A readme file provides information about a data file and is intended to help ensure that the data can be correctly interpreted, by yourself at a later date or by others when sharing or publishing data. Standards-based metadata is generally preferable, but where no appropriate standard exists, for internal use, writing “readme” style metadata is an appropriate strategy.

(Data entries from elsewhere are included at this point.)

-- ==== Sys2Proof/Decode.lean ====
section
/-! DEFINITION. The decoder and the encoder of the command word (spec/30_encoding.md R80 to R89).
OPC alone selects the command (R83); every transaction decodes to a command or is refused by the name
illegalOpcode (R88). -/

namespace Sys2Proof

/-- OPC = CMD[31:24] (R81). -/
def opcField (cmd : Word32) : BitVec 8 := cmd.extractLsb' 24 8

/-- RSEL = CMD[23:16] (R81). -/
def rselField (cmd : Word32) : BitVec 8 := cmd.extractLsb' 16 8

/-- The operation code of an OPC value; none for the illegal values of R88. -/
def opcodeOfByte (opc : BitVec 8) : Option Opcode :=
  match opc with
  | 0x00#8 => some .nop
  | 0x01#8 => some .adInit
  | 0x02#8 => some .adNib
  | 0x03#8 => some .adByte
  | 0x10#8 => some .regWr
  | 0x11#8 => some .regRd
  | 0x20#8 => some .bqCalc
  | 0x21#8 => some .gainCalc
  | 0x22#8 => some .bqClr
  | 0x23#8 => some .bqProc
  | 0x24#8 => some .bqProcr
  | 0x30#8 => some .reset
  | _ => none

/-- The OPC value of an operation code (R83). -/
def byteOfOpcode : Opcode → BitVec 8
  | .nop => 0x00#8
  | .adInit => 0x01#8
  | .adNib => 0x02#8
  | .adByte => 0x03#8
  | .regWr => 0x10#8
  | .regRd => 0x11#8
  | .bqCalc => 0x20#8
  | .gainCalc => 0x21#8
  | .bqClr => 0x22#8
  | .bqProc => 0x23#8
  | .bqProcr => 0x24#8
  | .reset => 0x30#8

/-- What a transaction decodes to. -/
inductive Decoded where
  | instr (i : Instr)
  | illegalOpcode (opc : BitVec 8)
  deriving DecidableEq, Repr

/-- The command a listed OPC selects, with its operands taken from CMD (R85) and WDATA (R86). -/
def operandsOf (op : Opcode) (t : Transaction) : Instr :=
  match op with
  | .nop => .nop (t.cmd.extractLsb' 0 24)
  | .adInit => .adInit (t.cmd.extractLsb' 0 24)
  | .adNib => .adNib (t.cmd.extractLsb' 4 20) (t.cmd.extractLsb' 0 4)
  | .adByte => .adByte (t.cmd.extractLsb' 8 16) (t.cmd.extractLsb' 0 8)
  | .regWr => .regWr (rselField t.cmd) (t.cmd.extractLsb' 0 16) t.wdata
  | .regRd => .regRd (rselField t.cmd) (t.cmd.extractLsb' 0 16)
  | .bqCalc => .bqCalc (t.cmd.extractLsb' 0 24)
  | .gainCalc => .gainCalc (t.cmd.extractLsb' 0 24)
  | .bqClr => .bqClr (t.cmd.extractLsb' 0 24)
  | .bqProc => .bqProc (t.cmd.extractLsb' 0 24) (t.wdata.extractLsb' 0 32)
  | .bqProcr => .bqProcr (t.cmd.extractLsb' 0 24) t.wdata
  | .reset => .reset (t.cmd.extractLsb' 0 24)

/-- Decoding: total, by OPC alone (R83, R88). -/
def decode (t : Transaction) : Decoded :=
  match opcodeOfByte (opcField t.cmd) with
  | some op => .instr (operandsOf op t)
  | none => .illegalOpcode (opcField t.cmd)

/-- The operation code of a command (R83). -/
def opcodeOf : Instr → Opcode
  | .nop _ => .nop
  | .adInit _ => .adInit
  | .adNib _ _ => .adNib
  | .adByte _ _ => .adByte
  | .regWr _ _ _ => .regWr
  | .regRd _ _ => .regRd
  | .bqCalc _ => .bqCalc
  | .gainCalc _ => .gainCalc
  | .bqClr _ => .bqClr
  | .bqProc _ _ => .bqProc
  | .bqProcr _ _ => .bqProcr
  | .reset _ => .reset

/-- CMD[23:0] of a command (R81, R82). -/
def lowField : Instr → BitVec 24
  | .nop rsvd => rsvd
  | .adInit rsvd => rsvd
  | .adNib rsvd n => rsvd ++ n
  | .adByte rsvd b => rsvd ++ b
  | .regWr rsel rsvd _ => rsel ++ rsvd
  | .regRd rsel rsvd => rsel ++ rsvd
  | .bqCalc rsvd => rsvd
  | .gainCalc rsvd => rsvd
  | .bqClr rsvd => rsvd
  | .bqProc rsvd _ => rsvd
  | .bqProcr rsvd _ => rsvd
  | .reset rsvd => rsvd

/-- WDATA of a command as the text forms of R92 give it: 0 where the form has none. -/
def wdataField : Instr → Word64
  | .regWr _ _ w => w
  | .bqProc _ v => v.signExtend 64
  | .bqProcr _ x => x
  | .nop _ => 0
  | .adInit _ => 0
  | .adNib _ _ => 0
  | .adByte _ _ => 0
  | .regRd _ _ => 0
  | .bqCalc _ => 0
  | .gainCalc _ => 0
  | .bqClr _ => 0
  | .reset _ => 0

/-- Encoding: CMD = OPC << 24 | the low fields (R81), with the WDATA of R92. -/
def encode (i : Instr) : Transaction :=
  ⟨byteOfOpcode (opcodeOf i) ++ lowField i, wdataField i⟩

/-- The transaction a row of spec/opcode_table.json stands for: CMD is bits 31..0 of the number and
WDATA counts on from it, so it is 0 for the table's 32-bit rows (log entry 18). -/
def transactionOfTableWord (nbits w : Nat) : Transaction :=
  ⟨BitVec.ofNat 32 (w % 2 ^ nbits), BitVec.ofNat 64 (w % 2 ^ nbits / 2 ^ 32)⟩

/-- The instruction the decoder reads from a row's word. -/
def decodeTableWord (nbits w : Nat) : Option Instr :=
  match decode (transactionOfTableWord nbits w) with
  | .instr i => some i
  | .illegalOpcode _ => none

end Sys2Proof
end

Create one readme file for each data file, whenever possible. It is also appropriate to describe a "dataset" that has multiple, related, identically formatted files, or files that are logically grouped together for use (e.g. a collection of Matlab scripts). When appropriate, also describe the file structure that holds the related data files (see Example 2 in the PDF version).
Name the readme so that it is easily associated with the data file(s) it describes.
Write your readme document as a plain text file, avoiding proprietary formats such as MS Word whenever possible. Format the readme document so it is easy to understand (e.g. separate important pieces of information with blank lines, rather than having all the information in one long paragraph).
Format multiple readme files identically. Present the information in the same order, using the same terminology.
Use standardized date formats. Suggested format: W3C/ISO 8601 date standard, which specifies the international standard notation of YYYYMMDD or YYYYMMDDThhmmss.
Follow the scientific conventions for your discipline for taxonomic, geospatial and geologic names and keywords. Whenever possible, use terms from standardized taxonomies and vocabularies, a few of which are listed below.
GCMD Keywords - Earth & climate sciences, instruments, sensors, services, data centers, etc.
Gene Ontology Vocabulary - gene product characteristics, gene product annotation
Getty Research Institute Vocabularies - geographic names, art & architecture, cultural objects, artist names
Integrated Taxonomic Information System - taxonomic information on plants, animals, fungi, microbes
NASA Thesaurus - engineering, physics, astronomy, astrophysics, planetary science, Earth sciences, biological sciences
USGS Thesaurus - agriculture, forest, fisheries, Earth sciences, life sciences, engineering, planetary sciences, social sciences etc.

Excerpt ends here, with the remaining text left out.